Not sure I entirely agree when it comes to an executive of a publicly held company. I agree with everything you, Scoble and others say: it is a material issue of great import to shareholders. However, SEC is very clear on what disclosures are required. It takes a very broad reading of those regulations to reach the interpretation that executive health is covered.
I’d argue that this is a classic case where the market can and will decide. Nobody’s forcing me to hold Apple stock (disclosure: in fact I don’t, in part because I would apply a high key-man discount in valuing the company due to lack of succession plan). If I’m unhappy with Steve’s lack of transparency, I can choose to invest elsewhere. I can say “I wish he would disclose” (and I do), but that is a different statement than “I believe he is obligated to disclose.”

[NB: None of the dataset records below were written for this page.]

-- ==== Sys2Proof/Laws/PerInstr.lean ====
section
/-! SUPPORT. Decoding the word of an instruction gives the instruction back: the facts about fields, one lemma per operand shape, one
lemma per constructor. -/

set_option linter.unusedSimpArgs false
set_option linter.unusedTactic false
set_option linter.unreachableTactic false

namespace Sys2Proof

/-! ## Fields of appended bit vectors -/

theorem extract_append_hi {n m : Nat} (x : BitVec n) (y : BitVec m) (s l : Nat) (h : m ≤ s) :
    (x ++ y).extractLsb' s l = x.extractLsb' (s - m) l := by
  apply BitVec.eq_of_getLsbD_eq
  intro i hi
  have h1 : ¬ s + i < m := by omega
  have h2 : s + i - m = s - m + i := by omega
  simp [BitVec.getLsbD_extractLsb', BitVec.getLsbD_append, h1, h2]
theorem extract_append_lo {n m : Nat} (x : BitVec n) (y : BitVec m) (s l : Nat) (h : s + l ≤ m) :
    (x ++ y).extractLsb' s l = y.extractLsb' s l := by
  apply BitVec.eq_of_getLsbD_eq
  intro i hi
  have h1 : s + i < m := by omega
  simp [BitVec.getLsbD_extractLsb', BitVec.getLsbD_append, h1]
theorem getLsbD_append_hi {n m : Nat} (x : BitVec n) (y : BitVec m) (s : Nat) (h : m ≤ s) :
    (x ++ y).getLsbD s = x.getLsbD (s - m) := by simp [BitVec.getLsbD_append, Nat.not_lt.2 h]
theorem getLsbD_append_lo {n m : Nat} (x : BitVec n) (y : BitVec m) (s : Nat) (h : s < m) :
    (x ++ y).getLsbD s = y.getLsbD s := by simp [BitVec.getLsbD_append, h]
theorem extract_all {n : Nat} (x : BitVec n) : x.extractLsb' 0 n = x := by simp
theorem getLsbD_ofBool_zero (b : Bool) : (BitVec.ofBool b).getLsbD 0 = b := by cases b <;> rfl
theorem extract_lo {n m : Nat} (x : BitVec n) (y : BitVec m) : (x ++ y).extractLsb' 0 m = y :=
  (extract_append_lo _ _ _ _ (by omega)).trans (extract_all _)

/-! ## The fields of a word -/

theorem word_major (maj fn a b c : BitVec 8) (m : Mods) (imm : BitVec 32) :
    (word maj fn a b c m imm).extractLsb' 88 8 = maj := by
  unfold word
  repeat first
    | exact extract_all _
    | exact (extract_append_lo _ _ _ _ (by decide)).trans (extract_all _)
    | refine (extract_append_hi _ _ _ _ (by decide)).trans ?_
theorem word_function (maj fn a b c : BitVec 8) (m : Mods) (imm : BitVec 32) :
    (word maj fn a b c m imm).extractLsb' 80 8 = fn := by
  unfold word
  repeat first
    | exact extract_all _
    | exact (extract_append_lo _ _ _ _ (by decide)).trans (extract_all _)
    | refine (extract_append_hi _ _ _ _ (by decide)).trans ?_
theorem word_a (maj fn a b c : BitVec 8) (m : Mods) (imm : BitVec 32) :
    (word maj fn a b c m imm).extractLsb' 72 8 = a := by
  unfold word
  repeat first
    | exact extract_all _
    | exact (extract_append_lo _ _ _ _ (by decide)).trans (extract_all _)
    | refine (extract_append_hi _ _ _ _ (by decide)).trans ?_
theorem word_b (maj fn a b c : BitVec 8) (m : Mods) (imm : BitVec 32) :
    (word maj fn a b c m imm).extractLsb' 64 8 = b := by
  unfold word
  repeat first
    | exact extract_all _
    | exact (extract_append_lo _ _ _ _ (by decide)).trans (extract_all _)
    | refine (extract_append_hi _ _ _ _ (by decide)).trans ?_
theorem word_c (maj fn a b c : BitVec 8) (m : Mods) (imm : BitVec 32) :
    (word maj fn a b c m imm).extractLsb' 56 8 = c := by
  unfold word
  repeat first
    | exact extract_all _
    | exact (extract_append_lo _ _ _ _ (by decide)).trans (extract_all _)
    | refine (extract_append_hi _ _ _ _ (by decide)).trans ?_
theorem word_guard (maj fn a b c : BitVec 8) (m : Mods) (imm : BitVec 32) :
    (word maj fn a b c m imm).extractLsb' 52 4 = m.guard := by
  unfold word
  repeat first
    | exact extract_all _
    | exact (extract_append_lo _ _ _ _ (by decide)).trans (extract_all _)
    | refine (extract_append_hi _ _ _ _ (by decide)).trans ?_
theorem word_imm (maj fn a b c : BitVec 8) (m : Mods) (imm : BitVec 32) :
    (word maj fn a b c m imm).extractLsb' 16 32 = imm := by
  unfold word
  repeat first
    | exact extract_all _
    | exact (extract_append_lo _ _ _ _ (by decide)).trans (extract_all _)
    | refine (extract_append_hi _ _ _ _ (by decide)).trans ?_
theorem word_gap (maj fn a b c : BitVec 8) (m : Mods) (imm : BitVec 32) :
    (word maj fn a b c m imm).extractLsb' 12 4 = m.gap := by
  unfold word
  repeat first
    | exact extract_all _
    | exact (extract_append_lo _ _ _ _ (by decide)).trans (extract_all _)
    | refine (extract_append_hi _ _ _ _ (by decide)).trans ?_
theorem word_hint (maj fn a b c : BitVec 8) (m : Mods) (imm : BitVec 32) :
    (word maj fn a b c m imm).extractLsb' 0 11 = m.hint := by
  unfold word
  repeat first
    | exact extract_all _
    | exact (extract_append_lo _ _ _ _ (by decide)).trans (extract_all _)
    | refine (extract_append_hi _ _ _ _ (by decide)).trans ?_
theorem word_sense (maj fn a b c : BitVec 8) (m : Mods) (imm : BitVec 32) :
    (word maj fn a b c m imm).getLsbD 51 = m.sense := by
  unfold word
  repeat first
    | exact getLsbD_ofBool_zero _
    | exact (getLsbD_append_lo _ _ _ (by decide)).trans (getLsbD_ofBool_zero _)
    | refine (getLsbD_append_hi _ _ _ (by decide)).trans ?_
theorem word_eaB (maj fn a b c : BitVec 8) (m : Mods) (imm : BitVec 32) :
    (word maj fn a b c m imm).getLsbD 50 = m.eaB := by
  unfold word
  repeat first
    | exact getLsbD_ofBool_zero _
    | exact (getLsbD_append_lo _ _ _ (by decide)).trans (getLsbD_ofBool_zero _)
    | refine (getLsbD_append_hi _ _ _ (by decide)).trans ?_
theorem word_eaC (maj fn a b c : BitVec 8) (m : Mods) (imm : BitVec 32) :
    (word maj fn a b c m imm).getLsbD 49 = m.eaC := by
  unfold word
  repeat first
    | exact getLsbD_ofBool_zero _
    | exact (getLsbD_append_lo _ _ _ (by decide)).trans (getLsbD_ofBool_zero _)
    | refine (getLsbD_append_hi _ _ _ (by decide)).trans ?_
theorem word_sw (maj fn a b c : BitVec 8) (m : Mods) (imm : BitVec 32) :
    (word maj fn a b c m imm).getLsbD 11 = m.sw := by
  unfold word
  repeat first
    | exact getLsbD_ofBool_zero _
    | exact (getLsbD_append_lo _ _ _ (by decide)).trans (getLsbD_ofBool_zero _)
    | refine (getLsbD_append_hi _ _ _ (by decide)).trans ?_
theorem word_escape (maj fn a b c : BitVec 8) (m : Mods) (imm : BitVec 32) :
    (word maj fn a b c m imm).getLsbD 48 = false := by
  unfold word
  repeat first
    | exact (getLsbD_append_lo _ _ _ (by decide)).trans (by decide)
    | refine (getLsbD_append_hi _ _ _ (by decide)).trans ?_
theorem fieldsOf_word (maj fn a b c : BitVec 8) (m : Mods) (imm : BitVec 32) :
    fieldsOf (word maj fn a b c m imm) = ⟨a, b, c, m, imm⟩ := by
  simp only [fieldsOf, word_a, word_b, word_c, word_guard, word_sense, word_eaB, word_eaC, word_gap, word_sw, word_hint, word_imm]
/-- A word of an assigned pair whose operands are accepted decodes to its instruction (R150). -/
theorem decode_word {maj fn a b c : BitVec 8} {m : Mods} {imm : BitVec 32} {i : Instr} (h : maj.toNat < 0xF0)
    (hd : decodeMajor maj.toNat fn.toNat ⟨a, b, c, m, imm⟩ = some (some i)) :
    decode (word maj fn a b c m imm) = .ok i := by
  simp only [decode, word_major, word_function, word_escape, fieldsOf_word, hd, if_neg (Nat.not_le.2 h)]
  simp

/-! ## Operand bytes and parts of imm32 -/

@[simp] theorem xReg_xByte (r : BitVec 6) : xReg (xByte r) = some r := by revert r; decide
@[simp] theorem vReg_vByte (r : BitVec 5) : vReg (vByte r) = some r := by revert r; decide
@[simp] theorem pReg_pByte (r : BitVec 4) : pReg (pByte r) = some r := by revert r; decide
@[simp] theorem mReg_mByte (r : BitVec 3) : mReg (mByte r) = some r := by revert r; decide
@[simp] theorem tileName_aByte (r : BitVec 1) : tileName (aByte r) = some r := by revert r; decide
@[simp] theorem unused_noByte : unused noByte = some () := rfl
theorem vReg_xByte (r : BitVec 6) : vReg (xByte r) = none := by revert r; decide
@[simp] theorem vxReg_vxByte (c : VX) : vxReg (vxByte c) = some c := by
  cases c <;> simp [vxReg, vxByte, vReg_xByte]
theorem vxReg_vByte (r : BitVec 5) : vxReg (vByte r) = some (.v r) := vxReg_vxByte (.v r)
theorem vxReg_xByte (r : BitVec 6) : vxReg (xByte r) = some (.x r) := vxReg_vxByte (.x r)
theorem vByte_ne (r : BitVec 5) : vByte r ≠ 0xFF := by revert r; decide
theorem xByte_ne (r : BitVec 6) : xByte r ≠ 0xFF := by revert r; decide
theorem zeroBits_of {i : BitVec 32} {lo len : Nat} (h : i.extractLsb' lo len = 0) : zeroBits i lo len = some () := if_pos h
@[simp] theorem zeroBits_zero (lo len : Nat) : zeroBits (0 : BitVec 32) lo len = some () :=
  zeroBits_of (by simp)
/-- The mask control byte reads back, whatever stands above it (R200). -/
theorem maskOf_enc (k : VMask) (u : BitVec 24) : maskOf (u ++ k.enc) = some k := by
  have e (s l : Nat) (h : s + l ≤ 8) : BitVec.extractLsb' s l (u ++ k.enc) = k.enc.extractLsb' s l :=
    extract_append_lo u k.enc s l h
  have g (s : Nat) (h : s < 8) : BitVec.getLsbD (u ++ k.enc) s = k.enc.getLsbD s := getLsbD_append_lo u k.enc s h
  have r : maskOf (u ++ k.enc) = maskOf (0#24 ++ k.enc) := by
    have e0 (s l : Nat) (h : s + l ≤ 8) : BitVec.extractLsb' s l (0#24 ++ k.enc) = k.enc.extractLsb' s l :=
      extract_append_lo _ k.enc s l h
    have g0 (s : Nat) (h : s < 8) : BitVec.getLsbD (0#24 ++ k.enc) s = k.enc.getLsbD s := getLsbD_append_lo _ k.enc s h
    simp only [maskOf, e 3 3 (by decide), e 0 3 (by decide), e 0 7 (by decide), g 7 (by decide), g 6 (by decide),
      e0 3 3 (by decide), e0 0 3 (by decide), e0 0 7 (by decide), g0 7 (by decide), g0 6 (by decide)]
  rw [r]
  cases k with
  | all => decide
  | on zi sel =>
    clear r e g
    revert zi sel
    decide
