-- ==== Sys2Proof/Tests/Slice0.lean ====
section
/-! SUPPORT. The model's own tests: words of the encoding tables, ill-formed terms, single steps with values worked out from the spec, and for
every statement that has hypotheses a state that meets them. -/

namespace Sys2Proof.Tests

open Sys2Proof Sys2Proof.Machine

set_option maxRecDepth 100000
set_option Elab.async false

/-- Modifiers: none; and guard `(!p2)`, empty-actions 1 and 0, gap 3, switch-away, hint 5. -/
def m0 : Mods := ⟨0, false, false, false, 0, false, 0⟩
def mX : Mods := ⟨2, true, true, false, 3, true, 5⟩
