/-- A member of a batch (R208): a product with its descriptor words and, for BYP, the slot it consumed; or a drain with its control
word. `tile` is the tile number its word names. -/
inductive Member where
  | product (clear : Bool) (tile : Nat) (desc : List Word) (slot : Option Cells)
  | drain (tile : Nat) (ctl : Word) (z : Bool) (way : Nat)
  deriving DecidableEq, Repr

/-- A batch: its number once closed, and its members not yet complete (R208). -/
structure Batch where
  num : Option Nat
  members : List Member
  deriving DecidableEq, Repr

/-- A ceding wait (R21). -/
inductive Wait where
  /-- `waita` after a failed check, `cede`: the watched address, virtual or in the scratchpad; its line is watched (R185, R169). -/
  | line (scope : Scope) (addr : Nat)
  /-- `bar`, `barw`: the barrier and the generation (R191). -/
  | barrier (bar gen : Nat)
  | xfrw
  | objfence
  | mwait (n : Nat)
  deriving DecidableEq, Repr

/-- What a group writes when its turn has performed: the vector destination and whether it is a pair, or the uniform destination; the
active lanes; the weight; how far the PC moves (8 after a `lit`). -/
structure TurnWait where
  vdst : Option (BitVec 8)
  kdst : Option (BitVec 8)
  wide : Bool
  act : Word
  weight : Nat
  len : Nat
  deriving DecidableEq, Repr

/-- What a group is doing (R21, R82). -/
inductive Status where
  /-- No group stands here. -/
  | absent
  /-- Running, or stopped at the leg boundary when its clock says so (R92). -/
  | running
  /-- Waiting for its turn entry (R81). -/
  | turn (t : TurnWait)
  /-- In a ceding wait of an instruction of weight w; `fired` is the stamp of the wake source once it has fired (R87). -/
  | ceded (w : Nat) (wait : Wait) (fired : Option Stamp)
  /-- Waiting on the sub-tiles whose map entries stand at these PAs (R281). -/
  | xlat (pas : List Nat)
  /-- Waiting for the answers of remote loads with these sequence numbers and home modules (R343). -/
  | remote (asked : List (Nat × Nat))
  /-- `fence.sys` (R352). -/
  | fence
  /-- `objw` of a service write that is not yet complete (R287). -/
  | service
  | stopped (why : Stop)
  | exited
  deriving DecidableEq, Repr

/-- A group (R8), its main registers, its trap window, and all that belongs to it alone. -/
structure Group where
  /-- The gid of R9. -/
  gid : Nat
  /-- The logical core, its partition and the slot there (R11, R297), and the core role in the block. -/
  core : Nat
  part : Nat
  slot : Nat
  role : Nat
  /-- System level (R248). -/
  sys : Bool
  pc : Dword
  /-- The logical clock (R79). -/
  lc : Nat
  main : Bank 232 160
  win : Bank 32 32
  /-- FLG.WIN: the group runs in its trap window (R299). -/
  inWin : Bool
  frame : Frame
  /-- The completed-lane mask of the instruction at the PC (R305). -/
  cmask : Word
  /-- The view stamp and the view scope, none when clear (R91). -/
  view : Option (Stamp × Scope)
  /-- The sketch: lines by virtual address, each with the bytes its mask holds (R88). -/
  sketch : List (Nat × Cells)
  /-- Part of a store that touches more lines than a sketch holds is done, while other lanes of it wait (R89, R305). -/
  bulk : Bool
  /-- FPFLAGS, 5 bits (R69). -/
  fpflags : BitVec 5
  trapv : Dword
  fstat : Word
  /-- The quota, 0 to 29 (R14). -/
  quota : Nat
  /-- The bypass slot (R199). -/
  bypass : Option Cells
  /-- The batch counter NB (R199). -/
  nb : Nat
  /-- Pending batches in the order they were closed, the open one last (R208). -/
  batches : List Batch
  /-- The generation that the last `bara` on each barrier entered (R191). -/
  baras : List (Nat × Nat)
  status : Status
  /-- Deterministic faults addressed to the group, each with the leg it belongs to, in the order of R96 (R97). -/
  faults : List (Nat × Trap)
  /-- `objw` changes of the group not yet in effect (R273). -/
  objws : Nat
  /-- System copies issued and not yet counted off by an `xfrw`, by identity (R240). -/
  sysCopies : List Nat
  /-- While the group waits in `xfrw`: the stamp of the last landing that has passed (R239). -/
  landed : Option Stamp
  /-- Answers of remote loads held for the instruction in hand: line and bytes; none for a lost one (R343, R347). -/
  fills : List (Nat × Option Cells)
  /-- Registers whose slot in the image bears a reserved format byte and that no fill has found yet (R17). -/
  badSlots : List Nat
  /-- Taken by pre-emption (R307). -/
  preempted : Bool
  deriving DecidableEq, Repr

/-- A group at its start (R43, R159, R199, R260 but for k0 to k10, R349). -/
def Group.start (gid core part slot role : Nat) (sys : Bool) (pc : Dword) (lc quota : Nat) (trapv : Dword) : Group where
  gid := gid
  core := core
  part := part
  slot := slot
  role := role
  sys := sys
  pc := pc
  lc := lc
  main := Bank.start 232 160
  win := { Bank.start 32 32 with md := 0, c := 0 }
  inWin := false
  frame := Frame.zero
  cmask := 0
  view := none
  sketch := []
  bulk := false
  fpflags := 0
  trapv := trapv
  fstat := 0
  quota := quota
  bypass := none
  nb := 0
  batches := []
  baras := []
  status := .running
  faults := []
  objws := 0
  sysCopies := []
  landed := none
  fills := []
  badSlots := []
  preempted := false

/-- No group in hand; its registers hold what R43 gives a group at its start (DESIGN CHOICE, log 2). -/
def Group.none : Group := { Group.start 0 0 0 0 0 false 0 0 0 0 with status := .absent }

/-! ### A block -/

/-- A version that a block-scope ordering operation wrote on scratchpad words in this epoch (R84, R108). -/
structure SVersion where
  stamp : Stamp
  cells : Cells
  deriving DecidableEq, Repr

/-- A tag: a unit (line, granule or tile), a group, and whether the group wrote it (R104, R108, R201). -/
structure Tag where
  unit : Nat
  gid : Nat
  wrote : Bool
  deriving DecidableEq, Repr

/-- One named barrier (R111): the number of generations opened before the open one, the open one's count (0 when none is open) and its
arrivals, and the completing stamps of the generations so far. -/
structure Barrier where
  gen : Nat
  count : Nat
  arrivals : List Nat
  done : List (Nat × Stamp)
  deriving DecidableEq, Repr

Jobs’ actions around product convey that he believes things should be kept secret unless disclosure is either required or beneficial. He may be on to something given his results. It’s also spawned a mini-industry in reading Apple’s tea leaves at sites like appleinsider.com. I’m off to register the domain stevesmedicalinsider.com
Your comments about how the market will decide are spot-on, Russ — and I guess my real point is that the media are well within bounds to inquire about Jobs’s health in that it’s market-relevant information.
Russ, Tim, I see all sides of this but have to share the views of Tim and my colleague Mark Ritson - especially in cases where the founder is so critical to the brands success. Transparency and trust go hand in hand. Steve’s health situation can be handled better.